#### [Exercise]
Once you find the line that contains "exact ⟨_, wordsAt_of_lt hlt⟩" in the entries below, give it again along with every following line, unchanged, through the final one.

#### [Data shown]
· · · · ·

/-! ### The Arithmetic Unit -/

/-- Normalisation is reduction modulo 256 (R81). -/
theorem toNat_toWord (x : Int) : ((toWord x).toNat : Int) = x % 256 := by
  rw [toWord_eq_ofInt, BitVec.toNat_ofInt]
  omega

/-- Normalising the signed reading of a word gives the word back (R80). -/
@[simp] theorem toWord_toSigned (w : Word) : toWord (toSigned w) = w := by
  rw [toWord_eq_ofInt, toSigned_eq_toInt, BitVec.ofInt_toInt]

theorem toSigned_emod (w : Word) : toSigned w % 256 = (w.toNat : Int) := by
  rw [← toNat_toWord, toWord_toSigned]

/-- The signed reading by the unsigned one: bit 7 is 1 from 128 on (R80). -/
theorem toSigned_eq_ite (w : Word) :
    toSigned w = if 128 ≤ w.toNat then -(256 - (w.toNat : Int)) else (w.toNat : Int) := by
  rw [toSigned_eq_toInt, BitVec.toInt_eq_toNat_cond]
  split <;> split <;> omega

/-- Settles O32, by the unsigned reading of the word, which is below 256. -/
theorem toSignedRoundTrips : Obligations.ToSignedRoundTrips := by
  intro w
  have hlt : w.toNat < 256 := w.isLt
  have hcond := toSigned_eq_ite w
  refine ⟨hcond, ?lower, ?upper, toSigned_emod w, toWord_toSigned w⟩ <;> split at hcond <;> omega

/-- Settles O33: both operations normalise, and the signed and unsigned readings agree modulo 256. -/
theorem addSubAreModular : Obligations.AddSubAreModular := by
  intro a b
  refine ⟨toNat_toWord _, ?addPatterns, toNat_toWord _, ?subPatterns⟩
  case addPatterns => rw [add8_eq_add, BitVec.toNat_add]
  case subPatterns =>
    calc ((sub8 a b).toNat : Int) = (toSigned a - toSigned b) % 256 := toNat_toWord _
      _ = (toSigned a % 256 - toSigned b % 256) % 256 := Int.sub_emod ..
      _ = ((a.toNat : Int) - (b.toNat : Int)) % 256 := by rw [toSigned_emod, toSigned_emod]

/-- The complement of R85 is the library's complement of 8 bits. -/
theorem not8_eq_not (a : Word) : not8 a = ~~~a := BitVec.xor_allOnes

/-- Settles O34, by the library's bits and value of a conjunction and of a complement. -/
theorem logicIsBitwise : Obligations.LogicIsBitwise := by
  refine fun a b => ⟨fun i _ => BitVec.getLsbD_and, rfl, ?value, fun i hi => ?bit⟩
  case value => rw [not8_eq_not, BitVec.toNat_not]
  case bit => simp [not8_eq_not, hi]

/-! ### The operand forms -/

/-- The operand value is the read at the effective address (R88). -/
theorem operandValue_at {mode : AddrMode} {p ea : Word} {s : State} (h : effectiveAddress mode p s = .ok ea) :
    operandValue mode p s = memRead ea.toNat .dataRead s := by
  simp [operandValue, h]

theorem operandValue_error {mode : AddrMode} {p : Word} {s : State} {e : FaultRecord}
    (h : effectiveAddress mode p s = .error e) : operandValue mode p s = .error e := by
  simp [operandValue, h]

/-- Settles O35: the pointer exists or is the exception, and the operand value is a read of its own. -/
theorem operandForms : Obligations.OperandForms := by
  refine fun p s => ⟨rfl, effectiveAddress_indirect_valid s, fun hge => ?badPointer, fun mode ea hea => ?value⟩
  case badPointer =>
    have he := effectiveAddress_indirect_invalid s hge
    exact ⟨he, operandValue_error he⟩
  case value =>
    rw [operandValue_at hea]
    exact ⟨memRead_valid .dataRead s, memRead_invalid .dataRead s⟩

/-! ### Decoding, and the fetch held against it -/

/-- Settles O4: each row by what its opcode word says, and the listed codes are the 20 defined ones. -/
theorem opcodeMap : Obligations.OpcodeMap := by
  refine ⟨fun p rest => ?twoWord, fun rest => ?oneWord, fun op rest hop => ?undefined⟩
  case twoWord => and_intros <;> exact (decode_of_operand rfl p rest).trans rfl
  case oneWord => and_intros <;> exact decode_of_oneWord rfl rest
  case undefined =>
    refine decode_of_undefined (fun hdef => hop ?_) rest
    exact (List.Perm.mem_iff (by decide)).mp hdef

theorem wordsAt_of_ge {m : Memory} {a : Nat} (h : 64 ≤ a) : wordsAt m a = [] := by
  simp [wordsAt, List.range_succ, validAddress, h, Nat.le_add_right_of_le h]

/-- Where an opcode word exists, it is the first of the words there. -/
theorem wordsAt_eq_cons {m : Memory} {a : Nat} (h : a < 64) : ∃ ws, wordsAt m a = m.read a :: ws := by
  obtain rfl | hlt : a = 63 ∨ a < 63 := by omega
  · exact ⟨[], wordsAt_63 m⟩
  · exact ⟨_, wordsAt_of_lt hlt⟩

/-- The fetch answers the instruction that the words at PC decode to (R92). -/
theorem fetch_of_decode {s : State} {i : Instr} {rest : List Word}
    (h : decode (wordsAt s.mem s.pc) = .ok (i, rest)) : fetch s = .ok (i, { s with ir := s.mem.read s.pc }) := by
  obtain ⟨hge, -⟩ | ⟨hpc, j, hd, hf⟩ | ⟨hpc, o, ind, hd, hf⟩ | ⟨h63, o, ind, hd, -⟩ := fetch_cases s
  · simp [wordsAt_of_ge hge, decode] at h
  · obtain ⟨ws, hws⟩ := wordsAt_eq_cons (m := s.mem) hpc
    obtain ⟨rfl, -⟩ : j = i ∧ ws = rest := by simpa [hws, decode_of_oneWord hd] using h
    exact hf
  · obtain ⟨rfl, -⟩ : operandInstr o ind (s.mem.read (s.pc + 1)) = i ∧ [] = rest := by
      simpa [wordsAt_of_lt hpc, decode_of_operand hd] using h
    exact hf
  · rw [h63] at hd h
    simp [wordsAt_63, decode_of_operand_alone hd] at h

· · · · ·

#### [Finished task]
  · exact ⟨_, wordsAt_of_lt hlt⟩

/-- The fetch answers the instruction that the words at PC decode to (R92). -/
theorem fetch_of_decode {s : State} {i : Instr} {rest : List Word}
    (h : decode (wordsAt s.mem s.pc) = .ok (i, rest)) : fetch s = .ok (i, { s with ir := s.mem.read s.pc }) := by
  obtain ⟨hge, -⟩ | ⟨hpc, j, hd, hf⟩ | ⟨hpc, o, ind, hd, hf⟩ | ⟨h63, o, ind, hd, -⟩ := fetch_cases s
  · simp [wordsAt_of_ge hge, decode] at h
  · obtain ⟨ws, hws⟩ := wordsAt_eq_cons (m := s.mem) hpc
    obtain ⟨rfl, -⟩ : j = i ∧ ws = rest := by simpa [hws, decode_of_oneWord hd] using h
    exact hf
  · obtain ⟨rfl, -⟩ : operandInstr o ind (s.mem.read (s.pc + 1)) = i ∧ [] = rest := by
      simpa [wordsAt_of_lt hpc, decode_of_operand hd] using h
    exact hf
  · rw [h63] at hd h
    simp [wordsAt_63, decode_of_operand_alone hd] at h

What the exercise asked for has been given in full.